A Document Level Classifier
A document level classifier is simply a program that might look at a number of attributes it finds upon a page to calculate a probability about a classification for that page. In the case of this patent about language attributes, those attributes could possibly includ things like looking at a character set and language meta tag, like the following:
<head><meta charset=”iso-latin-1″> <META LANG-=”fr”></HEAD>
But, the patent tells us that language and character set meta tags appear upon pages rarely, and are often incorrect when they do.
We’re also told that the search engine could look other clues to identify the language of a page, such as whether or not the domain the page is on uses a specific top level country code. For example, it’s possible that a site on a “.es,” domain is from Spain, and may be in Spanish.
Instead, the approach that this patent takes is to look at features like those, but to also use a text analysis approach that breaks text upon pages into n-grams, or groupings of words that are “n” words long. In this patent, the suggested length is 3 words.

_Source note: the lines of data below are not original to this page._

/-- The mirror is asked for the entry. -/
theorem journalError_mirrored {b : Nat} (hx : s.chn.exch.find i = some x) (hi : i < 16384) (hipl : x.ipl = false) (hsolo : jSolo (s.img x) = false) (hb : s.buddy = some b) :
    s.journalError i = ({ s with chn := { s.chn with mirr := { s.chn.mirr with jrd := s.chn.mirr.jrd.put i 0 } } } : State).send .journal b 0x56 [i] := by
  simp [State.journalError, hx, hipl, hsolo, hb, hi]

/-- An entry without a mirror is lost. -/
theorem journalError_alone (hx : s.chn.exch.find i = some x) (hi : i < 16384) (hipl : x.ipl = false) (h : jSolo (s.img x) = true ∨ s.buddy = none) : s.journalError i = s.journalLost i := by
  have hb : (if jSolo (s.img x) then none else s.buddy) = none := by
    rcases h with h | h <;> simp [h]
  simp [State.journalError, hx, hipl, hb, hi]

end

/-! An event of a class without reactions (20 R436) -/

theorem fltMask_zero {ev : FaultEv} (hpid : ev.pid = none) : fltMask 0 ev = 0 := by
  simp [fltMask, hpid, putBits]

theorem fltReact_zero (s : State) (ev : FaultEv) : s.fltReact ev 0 0 = s := by
  simp [State.fltReact, bits]

theorem fault_noted {s : State} {ev : FaultEv} (hpid : ev.pid = none) (hclass : (s.fltClass ev.src ev.unit).2 = 0) (hrno : s.fld F.FLT_SRC_CFG_RNO ev.src = 0) :
    s.fault ev = (s.fltClass ev.src ev.unit).1.fltTally ev.src 0 := by
  have hmask : fltMask (((s.fltClass ev.src ev.unit).1.fltTally ev.src 0).fltCfgMask ev.src 0) ev = 0 := by
    rw [State.fltCfgMask, show ((s.fltClass ev.src ev.unit).1.fltTally ev.src 0).fld F.FLT_SRC_CFG_RNO ev.src = 0 from hrno, fltMask_zero hpid]
  simp [State.fault, hclass, hmask, fltReact_zero, bits]

/-! The log (20 R446, R447) -/

section
variable {s u : State} {m : Summary} {src : Src} {v : W64}

theorem logSummary_none (h : s.svc.summ = none) : s.logSummary = s := by simp only [State.logSummary, h]

theorem logSummary_full (h : s.svc.summ = some m) (hfull : 3840 ≤ s.fld F.FLT_LOGSTAT_USED) : s.logSummary = s := by
  simp only [State.logSummary, h, if_neg (Nat.not_lt.mpr hfull)]

theorem logSummary_writes (h : s.svc.summ = some m) (hroom : s.fld F.FLT_LOGSTAT_USED < 3840) (hu : u = s.logPut m.first.toNat (3 * 2 ^ 62) m.last.toNat m.dropped) :
    s.logSummary = u.updSvc (fun k => { k with summ := none }) := by
  simp only [State.logSummary, h, if_pos hroom, hu]; rfl

theorem logRd_beyond (h : s.fld F.FLT_LOGSTAT_USED < (fieldOf v 11 0 + 4096 - s.fld F.FLT_LOGRD_RD) % 4096) : s.logRd src v = s.cfgErr src F.FLT_LOGRD_RD.base := by
  rw [State.logRd, if_pos h]

theorem logRd_frees (h : (fieldOf v 11 0 + 4096 - s.fld F.FLT_LOGRD_RD) % 4096 ≤ s.fld F.FLT_LOGSTAT_USED) (hnone : s.svc.summ = none) :
    s.logRd src v = (s.setFld F.FLT_LOGRD_RD (fieldOf v 11 0)).setFld F.FLT_LOGSTAT_USED (s.fld F.FLT_LOGSTAT_USED - (fieldOf v 11 0 + 4096 - s.fld F.FLT_LOGRD_RD) % 4096) := by
  rw [State.logRd, if_neg (Nat.not_lt.mpr h), logSummary_none (by simpa using hnone)]

theorem logStat_keeps (hdrop : fieldOf v 49 49 = 0) (h : fieldOf v 50 50 = 0) : s.logStat src v = s := by
  simp [State.logStat, hdrop, h]

theorem logStat_clears (hdrop : fieldOf v 49 49 = 0) (h : fieldOf v 50 50 = 1) (hsdrop : s.flag F.FLT_LOGSTAT_SDROP = true) (hroom : s.fld F.FLT_LOGSTAT_USED < 4096) :
    s.logStat src v = s.setFlag F.FLT_LOGSTAT_SDROP false := by
  simp [State.logStat, hdrop, h, hsdrop, hroom]

theorem logStat_refuses (hdrop : fieldOf v 49 49 = 0) (h : fieldOf v 50 50 = 1) (hsdrop : s.flag F.FLT_LOGSTAT_SDROP = true) (hfull : 4096 ≤ s.fld F.FLT_LOGSTAT_USED) :
    s.logStat src v = s.cfgErr src F.FLT_LOGSTAT_SDROP.base := by
  simp [State.logStat, hdrop, h, hsdrop, Nat.not_lt.mpr hfull]

end

/-! Counters and the configuration of sources (20 R434, R435) -/

section
variable {s u : State} {src : Src} {v : W64} {n : Nat}

theorem cntSel_keeps (h : fieldOf v 63 63 = 0) (hu : u = s.wrReg src F.FLT_CNTSEL_CLR.base v) : s.cntSel src v = u := by
  simp [State.cntSel, h, hu]

theorem cntSel_clears (h : fieldOf v 63 63 = 1) (hu : u = s.wrReg src F.FLT_CNTSEL_CLR.base v) :
    s.cntSel src v = u.updSvc (fun k => { k with inst := k.inst.del (fltKey (fieldOf v 24 16) (fieldOf v 15 0)) }) := by
  simp [State.cntSel, h, hu]

theorem srcCfg_unused (h : fltUsed n = false) : s.srcCfg src n v = s := by simp [State.srcCfg, h]

/-- What a write of FLT_SRC_CFG stores, where no field refuses it. -/
theorem srcCfg_used (hused : fltUsed n = true) {old : W64} (hold : old = s.reg (F.FLT_SRC_CFG_N.off n)) {p : W64 × Bool}
    (hp : p = writeFlds R.FLT_SRC_CFG.flds s.svc.locked old (srcCfgWanted n old v).1) (hw : (srcCfgWanted n old v).2 = false) (hp2 : p.2 = false) (hu : u = s.setReg (F.FLT_SRC_CFG_N.off n) p.1) :
    s.srcCfg src n v = if fieldOf p.1 37 12 = fieldOf old 37 12 && fieldOf p.1 7 0 = fieldOf old 7 0 then u
      else u.updSvc (fun k => { k with inst := k.inst.map (fun q => if q.1 / 65536 = n then (q.1, { q.2 with wcnt := 0, escc := 0, open_ := false }) else q) }) := by
  subst hold hp hu
  simp [State.srcCfg, hused, hw, hp2]

end

/-! Notices (22 R470; 20 R449; 10 R261) -/

section
variable {x : NoteCnt} {gap now : Nat}

theorem ripe_of (h : ∀ l, x.last = some l → l.toNat + gap ≤ now) : x.ripe gap now = true := by
  unfold NoteCnt.ripe
  split
  · exact decide_eq_true (h _ ‹_›)
  · rfl

theorem not_ripe_of {l : W64} (hl : x.last = some l) (h : now < l.toNat + gap) : x.ripe gap now = false := by
  simp [NoteCnt.ripe, hl, h]

end

section
variable {s : State} {g d : Nat} {x : NoteCnt}

theorem servicePortNotice_waits (hg : g < 17) (hx : x = s.svc.notes.get NoteCnt.reset g) (h : x.due = false ∨ x.ripe (1000 * usec) s.fab.tb.toNat = false) :
    Leaves (.servicePortNotice g) s s := by
  refine leaves_of_settled rfl ((if_neg (Nat.not_le.mpr hg)).trans (if_pos ?_))
  subst hx
  rcases h with h | h <;> simp [h]

theorem servicePortNotice_sends (hdead : s.dead = false) (hg : g < 17) (hx : x = s.svc.notes.get NoteCnt.reset g) (hdue : x.due = true) (hripe : x.ripe (1000 * usec) s.fab.tb.toNat = true)
    (hnoted : x.noted < 2 ^ 20) (hrecur : x.recur < 2 ^ 20) (hsevere : x.severe < 2 ^ 20) :
    Leaves (.servicePortNotice g) s
      ((((((s.setFld F.SVC_NOTE_NOTED x.noted g).setFld F.SVC_NOTE_RECUR x.recur g).setFld F.SVC_NOTE_SEVERE x.severe g).setFlag F.SVC_NOTE_OVF false g).updSvc
        (fun k => { k with notes := k.notes.put g { NoteCnt.reset with last := some s.fab.tb } })).msix g) := by
  have hover : (decide (2 ^ 20 - 1 < x.noted) || decide (2 ^ 20 - 1 < x.recur) || decide (2 ^ 20 - 1 < x.severe)) = false := by
    simp only [Bool.or_eq_false_iff, decide_eq_false_iff_not]; omega
  subst hx
  refine leaves_of_settled rfl ((if_neg (Nat.not_le.mpr hg)).trans ((if_neg (by simp [hdead, hdue, hripe])).trans ?_))
  rw [hover, Nat.min_eq_left (by omega), Nat.min_eq_left (by omega), Nat.min_eq_left (by omega)]
  rfl

theorem fnoteSend_waits (hd : d < 2) (hx : x = s.svc.fnote.get NoteCnt.reset d) (h : x.due = false ∨ s.flag F.FLT_FENCE_CXF = true ∨ x.ripe (100 * usec) s.fab.tb.toNat = false) :
    Leaves (.fnoteSend d) s s := by
  refine leaves_of_settled rfl ((if_neg (Nat.not_le.mpr hd)).trans (if_pos ?_))
  subst hx
  rcases h with h | h | h <;> simp [h]

theorem fnoteSend_sends (hdead : s.dead = false) (hd : d < 2) (hx : x = s.svc.fnote.get NoteCnt.reset d) (hdue : x.due = true) (hfence : s.flag F.FLT_FENCE_CXF = false)
    (hripe : x.ripe (100 * usec) s.fab.tb.toNat = true) (hen : s.flag (if d = 0 then F.FAB_FNDEST_EN0 else F.FAB_FNDEST_EN1) = true) :
    Leaves (.fnoteSend d) s ((s.updSvc (fun k => { k with fnote := k.fnote.put d { NoteCnt.reset with last := some s.fab.tb } })).send .fab
      (s.fld (if d = 0 then F.FAB_FNDEST_DEST0 else F.FAB_FNDEST_DEST1)) 0x41 [x.spec]) := by
  subst hx
  exact leaves_of_settled rfl ((if_neg (Nat.not_le.mpr hd)).trans ((if_neg (by simp [hdead, hdue, hfence, hripe, hen])).trans rfl))

end

/-- Settles O49: each command is the lemma of its operation; where the spec is open they follow the choices of logs 32, 63, 75 and 99. -/
theorem faultCollector : Obligations.FaultCollector := by
  unfold Obligations.FaultCollector
  intro s u ev src v n g d m x hn hg hd hdead
  refine ⟨fun hused hunit hpid => ?event, leaves_of_alive rfl hdead rfl, fun h => leaves_of_alive rfl hdead (logSummary_none h), fun h hfull => leaves_of_alive rfl hdead (logSummary_full h hfull),
    fun h hroom hu => leaves_of_alive rfl hdead (logSummary_writes h hroom hu), ⟨fun h => leaves_of_alive rfl hdead (logRd_beyond h), fun h hnone => leaves_of_alive rfl hdead (logRd_frees h hnone)⟩,
    fun hdrop => ⟨fun h => leaves_of_alive rfl hdead (logStat_keeps hdrop h), fun h hs hroom => leaves_of_alive rfl hdead (logStat_clears hdrop h hs hroom),
      fun h hs hfull => leaves_of_alive rfl hdead (logStat_refuses hdrop h hs hfull)⟩,
    fun hu => ⟨fun h => leaves_of_alive rfl hdead (cntSel_keeps h hu), fun h => leaves_of_alive rfl hdead (cntSel_clears h hu)⟩, ?data,
    fun h => leaves_of_guarded rfl (Nat.not_le.mpr hn) (by rw [hdead]; exact srcCfg_unused h), ?config, fun hx => ?notice, fun hx => ?fnote⟩
  case event =>
    refine ⟨fun h16 h60 h65 h7A => ⟨?_, fun hnone hclass hrno => ?_⟩, fun h => faultEvent_leaves hdead hused hunit hpid (faultEvent_pds h), fun h => faultEvent_leaves hdead hused hunit hpid (faultEvent_corrected h),
      fun h hhome => ⟨s.free.2.toNat % 20, Nat.mod_lt _ (by decide), faultEvent_leaves hdead hused hunit hpid (faultEvent_uncorrectable h hhome)⟩,
      fun h hnone => faultEvent_leaves hdead hused hunit hpid ((faultEvent_journal h).trans (journalError_none hnone)),
      fun h hi y b hy hipl => ⟨fun hsolo hb => faultEvent_leaves hdead hused hunit hpid ((faultEvent_journal h).trans (journalError_mirrored hy hi hipl hsolo hb)),
        fun halone => faultEvent_leaves hdead hused hunit hpid ((faultEvent_journal h).trans (journalError_alone hy hi hipl halone))⟩⟩
    · exact faultEvent_leaves hdead hused hunit hpid (faultEvent_plain h16 h60 h65 h7A)
    · exact faultEvent_leaves hdead hused hunit hpid ((faultEvent_plain h16 h60 h65 h7A).trans (fault_noted hnone hclass hrno))
  case data =>
    constructor <;> intro hex <;> refine leaves_of_alive rfl hdead ?_ <;> simp only [State.cntData, hex] <;> rfl
  case config =>
    intro p hused hw hp2 hu
    have hstored := srcCfg_used (src := src) hused rfl rfl hw hp2 hu
    refine ⟨fun hsame => leaves_of_guarded rfl (Nat.not_le.mpr hn) ?_, fun hdiff => leaves_of_guarded rfl (Nat.not_le.mpr hn) ?_⟩
    · rw [hdead]; exact hstored.trans (if_pos (by simp [p, hsame]))
    · rw [hdead]; exact hstored.trans (if_neg (by simp [p, hdiff]))
  case notice =>
    refine ⟨fun hdue => servicePortNotice_waits hg hx (.inl hdue), fun l hl hlt => servicePortNotice_waits hg hx (.inr (not_ripe_of hl hlt)), fun hdue hlast h1 h2 h3 hu => ?_⟩
    subst hu
    exact servicePortNotice_sends hdead hg hx hdue (ripe_of hlast) h1 h2 h3
  case fnote =>
    refine ⟨fun h => fnoteSend_waits hd hx (h.imp_right .inl), fun l hl hlt => fnoteSend_waits hd hx (.inr (.inr (not_ripe_of hl hlt))), fun hdue hfence hlast => ⟨fun h0 hen => ?_, fun h1 hen => ?_⟩⟩
    · subst h0; exact fnoteSend_sends hdead hd hx hdue hfence (ripe_of hlast) hen
    · subst h1; exact fnoteSend_sends hdead hd hx hdue hfence (ripe_of hlast) hen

So, if the patent were to look at this page to attempt to classify what language it might be in, it might start at the first sentence of this page, and start breaking it down into n-grams, three words long. So, it might take my first sentence, and start breaking it down into three word phrases like this:
There have been
have been a
been a number
a number of
number of news
of news opinion
news opinion pieces
opinion pieces and
These n-grams might be compared to a number of other pages on the web where the language of those pages is known, to determine that my page (or at least parts of my page) is in English. Note, the Google Books N-gram Viewer runs on a similar body of data as that used in this language detection approach.
The n-gram approach has been used in a number of ways by Google, as noted in the Official Google Research Blog post All Our N-Gram Belong to You:
Here at Google Research we have been using word n-gram models for a variety of R&D projects, such as statistical machine translation, speech recognition, spelling correction, entity detection, information extraction, and others
Using a Document Classifier to Identify Web Spam
A document level classifier doesn’t necessarily have to use an n-gram approach to identify web spam pages, but it’s possible that it might. A Google patent granted this past August included an n-gram approach to classify pages. I wrote about it in How Google Might Fight Web Spam Based upon Classifications and Click Data.
Another post that I wrote about a Google patent which describes how the search engine might identify web spam is Google Patent on Web Spam, Doorway Pages, and Manipulative Articles. That patent lists examples which might indicate that a page is web spam. Those examples include:
- Whether the text of the document appears to be a normal language or language that might have been generated by a computer. For example, it might contain a large number of keywords, but not any actual sentences.
- Whether or not the page uses meta tags, and if it does, whether or not those contain a large number of repeated keywords.
- If there are scripts in the document redirecting visitors to another document upon when they access that page.
- If the text on the page is the same color as the background of the page
- Whether the page contains a large number of unrelated links
- Looking at the history of the document, and whether certain things might have changed, such as the content, the linking structure, and possibly the ownership of the document/
- The amount of links and anchor text on a page. If there are a lot of links, and very little text that isn’t, that could be a sign that the page is web spam.
Chances are that the redesigned document level classifier that Google is using to try to identify whether or not a page is web spam may look at many of these features as well as others.
What features would you look at if you were designing a document level classifier to identify web spam?